According to an embodiment, system 300 comprises or is in communication with a reference data set 363 obtained from a first analytical platform. For example, storage 360 may comprise the reference data set 363. The reference data set is obtained from, for example, a plurality of samples of the two or more subtypes. According to just one embodiment, a first primary analytical platform may be microarray analysis, and a second or secondary analytical platform may be RNA-Seq analysis, or vice versa, although many other analytical platforms may be utilized according to the methods and systems described or otherwise envisioned herein. Each of the samples in the reference data set are associated with a classification or other identification of the particular or most likely subtype from which the sample was obtained. The classification or identification may be based on the data from the first analytical platform, or may be based on other phenotypic and/or genotypic analysis. Therefore, according to an example, the reference data set may be microarray data obtained from a plurality of samples of each of two or more cancer subtypes, in which the microarray data for each sample is associated with the specific cancer subtype.

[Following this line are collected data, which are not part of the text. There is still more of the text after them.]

-- ==== Sys2Proof/Machine/Flags.lean ====
section
/-! DEFINITION. The part's sets, statuses and flags: hold causes, stop causes, ply status, marriage and verification
updates, the low flag, the run monitor's count, and the codes of Tables 86, 88 and 89. -/

namespace Sys2Proof.Machine
open Sys2Proof

/-! ### Job states -/

/-- The job is RUNNING, HOLD or DRAINING: the stations are in the job (R1). -/
def JobState.inRun : JobState → Bool
  | .running => true | .hold => true | .draining => true
  | .idle => false | .loaded => false | .complete => false | .aborted => false
  | .recovery => false | .resumable => false

/-- Job state codes (Table 89). -/
def JobState.code : JobState → Nat
  | .idle => 0 | .loaded => 1 | .running => 2 | .hold => 3 | .draining => 4
  | .complete => 5 | .aborted => 6 | .recovery => 7 | .resumable => 8

/-! ### Hold causes -/

/-- A cause is held. -/
def HoldSet.has (h : HoldSet) : HoldCause → Bool
  | .host => h.host | .log => h.log | .manifest => h.manifest | .exhausted => h.exhausted

/-- A cause put into the set or taken out of it. -/
def HoldSet.put (h : HoldSet) (c : HoldCause) (b : Bool) : HoldSet :=
  match c with
  | .host => { h with host := b } | .log => { h with log := b }
  | .manifest => { h with manifest := b } | .exhausted => { h with exhausted := b }

/-- A cause other than HOST is held (R159). -/
def HoldSet.beyondHost (h : HoldSet) : Bool := h.log || h.manifest || h.exhausted

/-- The one byte of a hold-cause set (Section 11.3). -/
def HoldSet.byte (h : HoldSet) : Byte := Machine.byte (bitsByte [h.host, h.log, h.manifest, h.exhausted])

/-! ### Stop causes -/

/-- A cause is latched. -/
def StopSet.has (s : StopSet) : StopCause → Bool
  | .headFault p => s.headFault.get p | .skew p => s.skew.get p
  | .readerFault => s.readerFault | .readerSkew => s.readerSkew | .gateSkew => s.gateSkew
  | .readFail => s.readFail | .spoilRun => s.spoilRun | .webBreak => s.webBreak
  | .exhausted => s.exhausted | .powerLoss => s.powerLoss

/-- A cause put into the set or taken out of it. -/
def StopSet.put (s : StopSet) (c : StopCause) (b : Bool) : StopSet :=
  match c with
  | .headFault p => { s with headFault := s.headFault.set p b }
  | .skew p => { s with skew := s.skew.set p b }
  | .readerFault => { s with readerFault := b } | .readerSkew => { s with readerSkew := b }
  | .gateSkew => { s with gateSkew := b } | .readFail => { s with readFail := b }
  | .spoilRun => { s with spoilRun := b } | .webBreak => { s with webBreak := b }
  | .exhausted => { s with exhausted := b } | .powerLoss => { s with powerLoss := b }

/-- The twenty causes in the bit order of Table 88. -/
def StopCause.all : List StopCause :=
  Ply.all.map StopCause.headFault ++ Ply.all.map StopCause.skew ++
    [.readerFault, .readerSkew, .gateSkew, .readFail, .spoilRun, .webBreak, .exhausted, .powerLoss]

/-- The cause's code, 1 to 20, in the bit order of Table 88 (R200). -/
def StopCause.code : StopCause → Nat
  | .headFault p => p.number
  | .skew p => 6 + p.number
  | .readerFault => 13 | .readerSkew => 14 | .gateSkew => 15 | .readFail => 16
  | .spoilRun => 17 | .webBreak => 18 | .exhausted => 19 | .powerLoss => 20

/-- At least one cause is latched. -/
def StopSet.any (s : StopSet) : Bool := StopCause.all.any s.has

/-- The three bytes of a cause set (Table 88). -/
def StopSet.bytes (s : StopSet) : List Byte :=
  [byte (bitsByte s.headFault.toList), byte (bitsByte s.skew.toList),
   byte (bitsByte [s.readerFault, s.readerSkew, s.gateSkew, s.readFail, s.spoilRun, s.webBreak, s.exhausted,
     s.powerLoss])]

/-- A cause set read from three bytes; none where a reserved bit is set (R197). -/
def StopSet.ofPayload (pl : List Byte) : Option StopSet :=
  if u8 pl 0 < 64 ∧ u8 pl 1 < 64 then
    some
      { headFault := PerPly.ofFn fun p => bitOf (u8 pl 0) (p.number - 1)
        skew := PerPly.ofFn fun p => bitOf (u8 pl 1) (p.number - 1)
        readerFault := bitOf (u8 pl 2) 0
        readerSkew := bitOf (u8 pl 2) 1
        gateSkew := bitOf (u8 pl 2) 2
        readFail := bitOf (u8 pl 2) 3
        spoilRun := bitOf (u8 pl 2) 4
        webBreak := bitOf (u8 pl 2) 5
        exhausted := bitOf (u8 pl 2) 6
        powerLoss := bitOf (u8 pl 2) 7 }
  else none

/-- The stop line is asserted exactly when the job is in HOLD or RECOVERY or a stop cause is latched (R166). -/
def State.stopLine (s : State) : Bool :=
  s.acct.header.jobState == .hold || s.acct.header.jobState == .recovery || s.control.stops.any

/-! ### Record updates -/

/-- A status that spoils the set (Table 31). -/
def PlyStatus.spoil : PlyStatus → Bool
  | .waiting => false | .loaded => false | .printed => false
  | .misfire => true | .skipped => true | .late => true | .faulted => true | .spliced => true | .skewed => true

/-- The status after an update: LOADED replaces WAITING, PRINTED replaces LOADED, a spoil status replaces one that
is no spoil; any other update is absorbed (Table 33). -/
def PlyStatus.update (old new : PlyStatus) : PlyStatus :=
  match new with
  | .waiting => old
  | .loaded => if old = .waiting then .loaded else old
  | .printed => if old = .loaded then .printed else old
  | .misfire => if old.spoil then old else .misfire
  | .skipped => if old.spoil then old else .skipped
  | .late => if old.spoil then old else .late
  | .faulted => if old.spoil then old else .faulted
  | .spliced => if old.spoil then old else .spliced
  | .skewed => if old.spoil then old else .skewed

/-- The marriage after an update (Table 34). -/
def Marriage.update (old new : Marriage) : Marriage :=
  match old, new with
  | .notYet, new => new
  | .married, .skewed => .skewed
  | .married, _ => .married
  | .skewed, _ => .skewed

/-- The verification after a result (Table 34): the worse of two results stands, OFF is never replaced. -/
def Verification.update (old new : Verification) : Verification :=
  match old, new with
  | .off, _ => .off
  | .mismatch l p c, _ => .mismatch l p c
  | .notYet, .matched => .matched
  | .notYet, .noread => .noread
  | .notYet, .mismatch l p c => .mismatch l p c
  | .matched, .noread => .noread
  | .matched, .mismatch l p c => .mismatch l p c
  | .noread, .mismatch l p c => .mismatch l p c
  | old, _ => old

/-! ### Codes of Tables 86 and 89 -/

/-- Reply statuses (Table 86). -/
inductive Status where
  | ok | unknownKind | format | privilege | state | range | conflict | tooLate | notFound | busy | mismatch
  | causePersists | pressRunning | logFull
  deriving DecidableEq, Repr

/-- Status bytes (Table 86). -/
def Status.byte : Status → Byte
  | .ok => 0x00#8 | .unknownKind => 0x01#8 | .format => 0x02#8 | .privilege => 0x03#8 | .state => 0x04#8
  | .range => 0x05#8 | .conflict => 0x06#8 | .tooLate => 0x07#8 | .notFound => 0x08#8 | .busy => 0x09#8
  | .mismatch => 0x0A#8 | .causePersists => 0x0B#8 | .pressRunning => 0x0C#8 | .logFull => 0x0D#8

/-- Station state codes. -/
def StationState.code : StationState → Nat
  | .inactive => 0 | .aligned => 1 | .skewed => 2

/-- Channel state codes. -/
def ChannelState.code : ChannelState → Nat
  | .unfitted => 0 | .disengaged => 1 | .idle => 2 | .leadIn => 3 | .numbering => 4 | .faulted => 5

/-- Fault cause codes, 0 for none. -/
def FaultCause.code : Option FaultCause → Nat
  | none => 0 | some .head => 1 | some .timeout => 2 | some .protocol => 3 | some .skew => 4

/-- Reader state codes. -/
def ReaderState.code : ReaderState → Nat
  | .idle => 0 | .reading => 1 | .lagging => 2 | .faulted => 3 | .skewed => 4

/-- The reader is suspended (Table 42). -/
def ReaderState.suspended : ReaderState → Bool
  | .idle => false | .reading => false | .lagging => true | .faulted => true | .skewed => true

/-- The channel is running (R65). -/
def ChannelState.runs : ChannelState → Bool
  | .unfitted => false | .disengaged => false | .idle => false
  | .leadIn => true | .numbering => true | .faulted => true

/-- Set kind codes. -/
def SetKind.code : SetKind → Nat
  | .regular => 0 | .remake => 1

/-- Record state codes. -/
def RecordState.code : RecordState → Nat
  | .opened => 0 | .voidPending => 1

/-- Ply status codes. -/
def PlyStatus.code : PlyStatus → Nat
  | .waiting => 0 | .loaded => 1 | .printed => 2 | .misfire => 3 | .skipped => 4 | .late => 5 | .faulted => 6
  | .spliced => 7 | .skewed => 8

/-- Marriage codes. -/
def Marriage.code : Marriage → Nat
  | .notYet => 0 | .married => 1 | .skewed => 2

/-- Verification codes. -/
def Verification.code : Verification → Nat
  | .notYet => 0 | .matched => 1 | .mismatch _ _ _ => 2 | .noread => 3 | .off => 4

/-- Mismatch class codes. -/
def SlipClass.code : SlipClass → Nat
  | .digits => 0 | .slipBehind => 1 | .slipAhead => 2

/-- Void cause codes. -/
def VoidCause.code : VoidCause → Nat
  | .hostCull => 1 | .gateSkew => 2 | .misfire => 3 | .skipped => 4 | .late => 5 | .faulted => 6 | .spliced => 7
  | .skewed => 8 | .unfinished => 9 | .marriageSkew => 10 | .unmarried => 11 | .mismatch => 12 | .noread => 13
  | .unverified => 14 | .remakeFull => 15 | .aborted => 16 | .powerLoss => 17 | .jumped => 18

/-- Entry state codes. -/
def EntryState.code : EntryState → Nat
  | .waiting => 0 | .inFlight => 1 | .doubt => 2 | .voidPending => 3

/-- Close reason codes. -/
def CloseReason.code : CloseReason → Nat
  | .size => 0 | .exceptions => 1 | .final => 2 | .aborted => 3

/-- Exception kind codes. -/
def ExceptionKind.code : ExceptionKind → Nat
  | .culled => 0 | .remade => 1 | .suspect => 2

/-- Exception disposition codes. -/
def ExceptionDisp.code : ExceptionDisp → Nat
  | .voided => 0 | .remake => 1 | .voidPending => 2 | .delivered => 3

/-- Last-reset codes. -/
def ResetKind.code : ResetKind → Nat
  | .powerOn => 0 | .rstn => 1 | .request => 2

/-- Report kind bytes (Table 84). -/
def ReportKind.code : ReportKind → Byte
  | .stop => 0xE0#8 | .suspect => 0xE1#8 | .monitorLimit => 0xE2#8
  | .state => 0xE8#8 | .bundle => 0xE9#8 | .logLow => 0xEA#8 | .line => 0xEB#8

/-- The report's class is ALERT (Table 80); otherwise it is NOTICE. -/
def ReportKind.alert : ReportKind → Bool
  | .stop => true | .suspect => true | .monitorLimit => true
  | .state => false | .bundle => false | .logLow => false | .line => false

/-! ### Counters, monitors and the low flag -/

/-- A counter's rise, held at the ceiling with the saturated indication (R143). -/
def Counter.raise (c : Counter) (n : Nat) : Counter :=
  if Config.counterCeiling < c.value + n then ⟨Config.counterCeiling, true⟩ else { c with value := c.value + n }

/-- A monitor's value and whether it fires, at a failure event (R16, R17). -/
def monitorFail (limit value : Nat) (prun : Bool) : Nat × Bool :=
  if limit = 0 then (value, false)
  else if prun then (if value + 1 = limit then (0, true) else (value + 1, false))
  else (value, false)

/-- The fill is such that the low flag stands (R134). -/
def fillLow (fill : Nat) : Bool := decide (Config.logSize - Config.lowFree < fill)

end Sys2Proof.Machine
end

According to an embodiment, system 300 comprises or is in communication with a training data set 364 obtained from a secondary analytical platform. For example, storage 360 may comprise the training data set 364. The reference data set comprises, for example, expression information for a plurality of gene markers for each of the two or more subtypes. The reference data is obtained from, for example, a plurality of samples of each of the two or more subtypes. According to just one embodiment, the second or secondary analytical platform may be RNA-Seq analysis, although many other analytical platforms may be utilized according to the methods and systems described or otherwise envisioned herein.

According to an embodiment, storage 360 of gene marker selection system 300 may store one or more algorithms and/or instructions to carry out one or more functions or steps of the methods described or otherwise envisioned herein. For example, processor 320 may comprise subtype discrimination instructions 365, filtering instructions 366, and/or comparison instructions 367.

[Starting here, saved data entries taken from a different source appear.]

/-- A culled set: its numbers are voided, held for remake, or left pending, by the cull policy and the room in the
register and the log; SETS_CULLED, the marks, the exception, the retire note, DIVERT and the spoil-run monitor follow
(R44, R57, R99, R109, R111, R112, R113, R114, R119). In general a log that falls low is reported and holds the job
(`appendVoids`, which `CausesAreRaisedOnce` gives), and the bundle's close, the jump list, the completion check and the
report of a full queue are as for a delivered set (R121, R122, R125, R134, R161, R169). -/
def Obligations.GateCullsTheSet : Prop :=
  (
  ∀ (i : Nat) (r : SetRecord) (b : OpenBundle) (c : VoidCause) (s : State), GateAt i r b s →
    cullCause (s.tracker.gate.state == .skewed) s.policy.unverified r = some c →
    let fill := s.acct.log.records.length
    let after (a : Accounting) (x : Slot) (d : ExceptionDisp) : State :=
      let a1 := { a with bundle := some { b with exceptions := b.exceptions ++ [⟨.culled, i, r.numbers, d⟩] } }
      spoilEvent true { openJournal s with
        tracker := s.cued .gate
        table := ⟨putSlot x s.table.slots, s.table.frontier⟩
        reader := s.reader.noted i ⟨.culled, r.numbers, none⟩
        gate := { s.gate with divert := true }
        acct := a1, journal := [a1, s.acct] }
    let gone : Slot := .trace ⟨i, .culled, r.numbers, none⟩
    let base := { s.acct with
      counters := { s.acct.counters with setsCulled := s.acct.counters.setsCulled.raise 1 } }
    let voided (a : Accounting) (ns : List Machine.Num) (why : VoidCause) (attempts : Nat) (exhausted : Bool) : Accounting :=
      { a with
        counters := { a.counters with voided := a.counters.voided.raise ns.length }
        log := { a.log with
          records := a.log.records
            ++ (s.scheme.withLanes ns).map fun x => ⟨x.1, x.2, why, some i, attempts, exhausted, none⟩ } }
    (r.kind = .regular → s.acct.header.fits s.scheme r.numbers →
      let a := { base with header := s.acct.header.passed s.scheme r.numbers }
      (s.policy.cullPolicy = .remake → s.acct.register.length < 64 →
        Becomes .gateCue s (after { a with
          register := s.acct.register ++ [⟨s.acct.nextEntry, r.numbers, 0, c, .waiting, none, none, false⟩]
          nextEntry := s.acct.nextEntry + 1 } gone .remake))
      ∧ (s.policy.cullPolicy = .void ∨ 64 ≤ s.acct.register.length →
        let why := if s.policy.cullPolicy = .void then c else .remakeFull
        (fill + r.numbers.length ≤ 1024 → LogCalm r.numbers.length s →
          Becomes .gateCue s (after (voided a r.numbers why 0 false) gone .voided))
        ∧ (1024 < fill + r.numbers.length →
          Becomes .gateCue s (after { a with
            rows := s.acct.rows ++ [⟨some i, s.scheme.withLanes r.numbers, why, 0, false⟩] }
            (.record { r with state := .voidPending, pendingCause := some why }) .voidPending))))
    ∧ ∀ before e rest, r.kind = .remake → r.entry = some e.number → s.acct.register = before ++ e :: rest →
      (∀ x ∈ before ++ rest, x.number ≠ e.number) →
      (r.attempt < s.policy.attemptLimit →
        Becomes .gateCue s (after { base with
          register := before ++ rest ++ [{ e with
            attempts := r.attempt, state := .waiting, setIndex := none, pendingCause := none
            exhausted := false }] } gone .remake))
      ∧ (s.policy.attemptLimit ≤ r.attempt →
        (fill + e.numbers.length ≤ 1024 → LogCalm e.numbers.length s →
          Becomes .gateCue s (after (voided { base with register := before ++ rest } e.numbers c r.attempt true)
            gone .voided))
        ∧ (1024 < fill + e.numbers.length →
          Becomes .gateCue s (after { base with
            register := before ++ { e with
              attempts := r.attempt, state := .voidPending, setIndex := some i, pendingCause := some c
              exhausted := true } :: rest } gone .voidPending)))
  )
  ∧ (
  ∀ (i : Nat) (r : SetRecord) (b : OpenBundle) (c : VoidCause) (s : State), AtGate i r b s →
    cullCause (s.tracker.gate.state == .skewed) s.policy.unverified r = some c →
    let fill := s.acct.log.records.length
    let voided := s.acct.counters.voided
    let base (x : Slot) (d : ExceptionDisp) (voided : Counter) (a : Accounting) : State :=
      { openJournal s with
        tracker := s.cued .gate
        table := ⟨putSlot x s.table.slots, s.table.frontier⟩
        reader := s.reader.noted i ⟨.culled, r.numbers, none⟩
        gate := { s.gate with divert := true }
        acct := { a with
          counters := { s.acct.counters with
            setsCulled := s.acct.counters.setsCulled.raise 1
            voided := voided }
          bundle := some (b.noting ⟨.culled, i, r.numbers, d⟩) } }
    let done (u : State) : State :=
      let w := closeAtRetirement false true u
      s.retired (spoilEvent true { w with journal := [w.acct, s.acct] })
    let gone : Slot := .trace ⟨i, .culled, r.numbers, none⟩
    let voids (ns : List Machine.Num) (why : VoidCause) (attempts : Nat) (exhausted : Bool) : List VoidRecord :=
      (s.scheme.withLanes ns).map fun x => ⟨x.1, x.2, why, some i, attempts, exhausted, none⟩
    (r.kind = .regular → ∃ h, s.acct.header.RetiresPast s.scheme r.numbers h
      ∧ (s.policy.cullPolicy = .remake → s.acct.register.length < 64 →
        Becomes .gateCue s (done (base gone .remake voided { s.acct with
          header := h
          register := s.acct.register ++ [⟨s.acct.nextEntry, r.numbers, 0, c, .waiting, none, none, false⟩]
          nextEntry := s.acct.nextEntry + 1 })))
      ∧ (s.policy.cullPolicy = .void ∨ 64 ≤ s.acct.register.length →
        let why := if s.policy.cullPolicy = .void then c else .remakeFull
        (fill + r.numbers.length ≤ 1024 →
          Becomes .gateCue s (done (appendVoids true (voids r.numbers why 0 false)
            (base gone .voided (voided.raise r.numbers.length) { s.acct with header := h }))))
        ∧ (1024 < fill + r.numbers.length →
          Becomes .gateCue s (done (base (.record { r with state := .voidPending, pendingCause := some why })
            .voidPending voided { s.acct with
              header := h
              rows := s.acct.rows ++ [⟨some i, s.scheme.withLanes r.numbers, why, 0, false⟩] })))))
    ∧ ∀ before e rest, r.kind = .remake → r.entry = some e.number → s.acct.register = before ++ e :: rest →
      (∀ x ∈ before ++ rest, x.number ≠ e.number) →
      (r.attempt < s.policy.attemptLimit →
        Becomes .gateCue s (done (base gone .remake voided { s.acct with
          register := before ++ rest ++ [{ e with
            attempts := r.attempt, state := .waiting, setIndex := none, pendingCause := none
            exhausted := false }] })))
      ∧ (s.policy.attemptLimit ≤ r.attempt →
        (fill + e.numbers.length ≤ 1024 →
          Becomes .gateCue s (done (appendVoids true (voids e.numbers c r.attempt true)
            (base gone .voided (voided.raise e.numbers.length) { s.acct with register := before ++ rest }))))
        ∧ (1024 < fill + e.numbers.length →
          Becomes .gateCue s (done (base gone .voidPending voided { s.acct with
            register := before ++ { e with
              attempts := r.attempt, state := .voidPending, setIndex := some i, pendingCause := some c
              exhausted := true } :: rest }))))
  )

/-- The run monitors: a failure counts only with PRUN active and the limit not 0; at the limit it reports, latches its
cause where its action is STOP, and starts again from 0; a success sets it to 0 (R16, R17). A stop cause is latched
once, with a STOP report of the set after the latch (R166, R200). An append that takes the log's free space below 128
sets the low flag, raises LOG_LOW and, in a run, hold cause LOG (R134). A hold cause raised in RUNNING or DRAINING puts
the job in HOLD, with the state it leaves saved and a STATE report; in HOLD it joins the set (R157). -/
def Obligations.CausesAreRaisedOnce : Prop :=
  (
    ∀ s : State,
    readFailEvent false s = { s with reader := { s.reader with readFail := 0 } }
    ∧ spoilEvent false s = { s with gate := { s.gate with spoilRun := 0 } }
    ∧ ((s.policy.readFailLimit = 0 ∨ s.prun = false) → readFailEvent true s = s)
    ∧ ((s.policy.spoilLimit = 0 ∨ s.prun = false) → spoilEvent true s = s)
    ∧ (s.prun = true → s.policy.readFailLimit ≠ 0 →
      (s.reader.readFail + 1 ≠ s.policy.readFailLimit →
        readFailEvent true s = { s with reader := { s.reader with readFail := s.reader.readFail + 1 } })
      ∧ (s.reader.readFail + 1 = s.policy.readFailLimit →
        let s1 : State := { s with
          reader := { s.reader with readFail := 0 }
          link := s.link.addReport ⟨.monitorLimit, [0, byte s.policy.readFailLimit]⟩ }
        readFailEvent true s = if s.policy.readFailAct = .stop then latch .readFail s1 else s1))
    ∧ (s.prun = true → s.policy.spoilLimit ≠ 0 →
      (s.gate.spoilRun + 1 ≠ s.policy.spoilLimit →
        spoilEvent true s = { s with gate := { s.gate with spoilRun := s.gate.spoilRun + 1 } })
      ∧ (s.gate.spoilRun + 1 = s.policy.spoilLimit →
        let s1 : State := { s with
          gate := { s.gate with spoilRun := 0 }
          link := s.link.addReport ⟨.monitorLimit, [1, byte s.policy.spoilLimit]⟩ }
        spoilEvent true s = if s.policy.spoilAct = .stop then latch .spoilRun s1 else s1))
  )
  ∧ (
    ∀ (c : StopCause) (s : State),
    (s.control.stops.has c = true → latch c s = s)
    ∧ (s.control.stops.has c = false → ∃ x : StopSet,
      (∀ d, x.has d = (s.control.stops.has d || d == c))
      ∧ latch c s = { s with
          control := { s.control with stops := x }
          link := s.link.addReport ⟨.stop, byte c.code :: x.bytes⟩ })
  )
  ∧ (
    ∀ (rs : List VoidRecord) (s : State),
    let log := { s.acct.log with records := s.acct.log.records ++ rs }
    let fill := s.acct.log.records.length + rs.length
    (s.acct.log.low = true ∨ fill ≤ 896 → appendVoids true rs s = { s with acct := { s.acct with log := log } })
    ∧ (s.acct.log.low = false → 896 < fill →
      appendVoids true rs s = raiseHold .log { s with
        acct := { s.acct with log := { log with low := true } }
        link := s.link.addReport ⟨.logLow, be16 fill⟩ })
  )
  ∧ (
    ∀ (c : HoldCause) (s : State), ∃ holds : HoldSet, (∀ d, holds.has d = (s.control.holds.has d || d == c))
    ∧ (s.jobState = .running ∨ s.jobState = .draining →
      raiseHold c s = { s with
        acct := s.acct.inState .hold (some s.jobState), control := { s.control with holds := holds }
        link := s.link.addReport (stateReport .hold s.jobState holds) })
    ∧ (s.jobState = .hold → raiseHold c s = { s with control := { s.control with holds := holds } })
    ∧ (s.jobState.inRun = false → raiseHold c s = s)
  )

According to an embodiment, subtype discrimination instructions 365 direct the system to compute a boundary gene expression level that distinguishes between two of the two or more subtypes. The target-specific decision boundary gene expression level between two subtypes can be computed from the training data in many ways, including the methods described or otherwise envisioned herein.

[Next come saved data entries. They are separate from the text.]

@[simp] theorem dropLoads_frame (p : Ply) (s : State) :
    (dropLoads p s).pending = s.pending ∧ (dropLoads p s).part = s.part ∧ (dropLoads p s).link = s.link ∧
      (dropLoads p s).rxControl = s.rxControl ∧ (dropLoads p s).rxHead = s.rxHead ∧
      (dropLoads p s).rxReader = s.rxReader ∧ (dropLoads p s).headTx = s.headTx ∧ (dropLoads p s).lines = s.lines ∧
      (dropLoads p s).tracker = s.tracker ∧ (dropLoads p s).fitted = s.fitted ∧ (dropLoads p s).reader = s.reader ∧
      (dropLoads p s).gate = s.gate ∧ (dropLoads p s).control = s.control ∧ (dropLoads p s).acct = s.acct ∧
      (dropLoads p s).journal = s.journal := by
  simp only [dropLoads]; (repeat' split) <;> simp

@[simp] theorem protocolError_frame (p : Ply) (s : State) :
    (protocolError p s).pending = s.pending ∧ (protocolError p s).part = s.part ∧
      (protocolError p s).rxControl = s.rxControl ∧ (protocolError p s).rxHead = s.rxHead ∧
      (protocolError p s).rxReader = s.rxReader ∧ (protocolError p s).headTx = s.headTx ∧
      (protocolError p s).lines = s.lines ∧ (protocolError p s).tracker = s.tracker ∧
      (protocolError p s).fitted = s.fitted ∧ (protocolError p s).reader = s.reader ∧
      (protocolError p s).gate = s.gate ∧ (protocolError p s).acct = s.acct ∧
      (protocolError p s).journal = s.journal := by
  simp only [protocolError]; (repeat' split) <;> simp

@[simp] theorem sendLoad_frame (p : Ply) (r : SetRecord) (s : State) :
    (sendLoad p r s).pending = s.pending ∧ (sendLoad p r s).part = s.part ∧ (sendLoad p r s).link = s.link ∧
      (sendLoad p r s).rxControl = s.rxControl ∧ (sendLoad p r s).rxHead = s.rxHead ∧
      (sendLoad p r s).rxReader = s.rxReader ∧ (sendLoad p r s).lines = s.lines ∧
      (sendLoad p r s).tracker = s.tracker ∧ (sendLoad p r s).fitted = s.fitted ∧
      (sendLoad p r s).reader = s.reader ∧ (sendLoad p r s).gate = s.gate ∧ (sendLoad p r s).control = s.control ∧
      (sendLoad p r s).acct = s.acct ∧ (sendLoad p r s).journal = s.journal := by
  simp only [sendLoad]; (repeat' split) <;> simp

@[simp] theorem ageLoads_frame (p : Ply) (s : State) :
    (ageLoads p s).pending = s.pending ∧ (ageLoads p s).part = s.part ∧ (ageLoads p s).link = s.link ∧
      (ageLoads p s).rxControl = s.rxControl ∧ (ageLoads p s).rxHead = s.rxHead ∧
      (ageLoads p s).rxReader = s.rxReader ∧ (ageLoads p s).headTx = s.headTx ∧ (ageLoads p s).lines = s.lines ∧
      (ageLoads p s).tracker = s.tracker ∧ (ageLoads p s).table = s.table ∧ (ageLoads p s).fitted = s.fitted ∧
      (ageLoads p s).reader = s.reader ∧ (ageLoads p s).gate = s.gate ∧ (ageLoads p s).control = s.control ∧
      (ageLoads p s).acct = s.acct ∧ (ageLoads p s).journal = s.journal := by
  simp only [ageLoads]; (repeat' split) <;> simp

@[simp] theorem timeoutStep_frame (p : Ply) (s : State) :
    (timeoutStep p s).pending = s.pending ∧ (timeoutStep p s).part = s.part ∧
      (timeoutStep p s).rxControl = s.rxControl ∧ (timeoutStep p s).rxHead = s.rxHead ∧
      (timeoutStep p s).rxReader = s.rxReader ∧ (timeoutStep p s).headTx = s.headTx ∧
      (timeoutStep p s).lines = s.lines ∧ (timeoutStep p s).tracker = s.tracker ∧
      (timeoutStep p s).fitted = s.fitted ∧ (timeoutStep p s).reader = s.reader ∧ (timeoutStep p s).gate = s.gate ∧
      (timeoutStep p s).acct = s.acct ∧ (timeoutStep p s).journal = s.journal := by
  simp only [timeoutStep]; (repeat' split) <;> simp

According to an embodiment, subtype discrimination instructions 365 direct the system to generate, using the computed boundary gene expression level, a confusion matrix for the first sample subtype and the second sample subtype. The confusion matrix may be utilized to describe or test the performance of the gene marker selection system, and/or a classification model or classifier of the system, to classify the training data. The confusion matrix may be computed using any of a different number of methods, including the methods described or otherwise envisioned herein.

According to an embodiment, subtype discrimination instructions 365 direct the system to determine, using the generated confusion matrix, an effectiveness of some or all of the candidate gene markers to discriminate between the two subtypes. The gene marker selection system may use any of a variety of different methods to determine the effectiveness of a gene marker in the training data set to discriminate between the two subtypes, including the methods described or otherwise envisioned herein.

According to an embodiment, filtering instructions 366 direct the system to filter out from further consideration any of the candidate gene markers that comprise an expression level below a threshold. The candidate gene markers may alternatively be discarded, categorized, and/or flagged for falling below the threshold. The threshold can be any threshold, including a user-defined or user-selected threshold, a system-defined or system-selected threshold, an experimentally derived threshold, and/or any other threshold.

According to an embodiment, filtering instructions 366 direct the system to filter out from further consideration any of the candidate gene markers that comprise a determined effectiveness below a threshold. The candidate gene markers may alternatively be discarded, categorized, and/or flagged for falling below the threshold. The threshold can be any threshold, including a user-defined or user-selected threshold, a system-defined or system-selected threshold, an experimentally derived threshold, and/or any other threshold.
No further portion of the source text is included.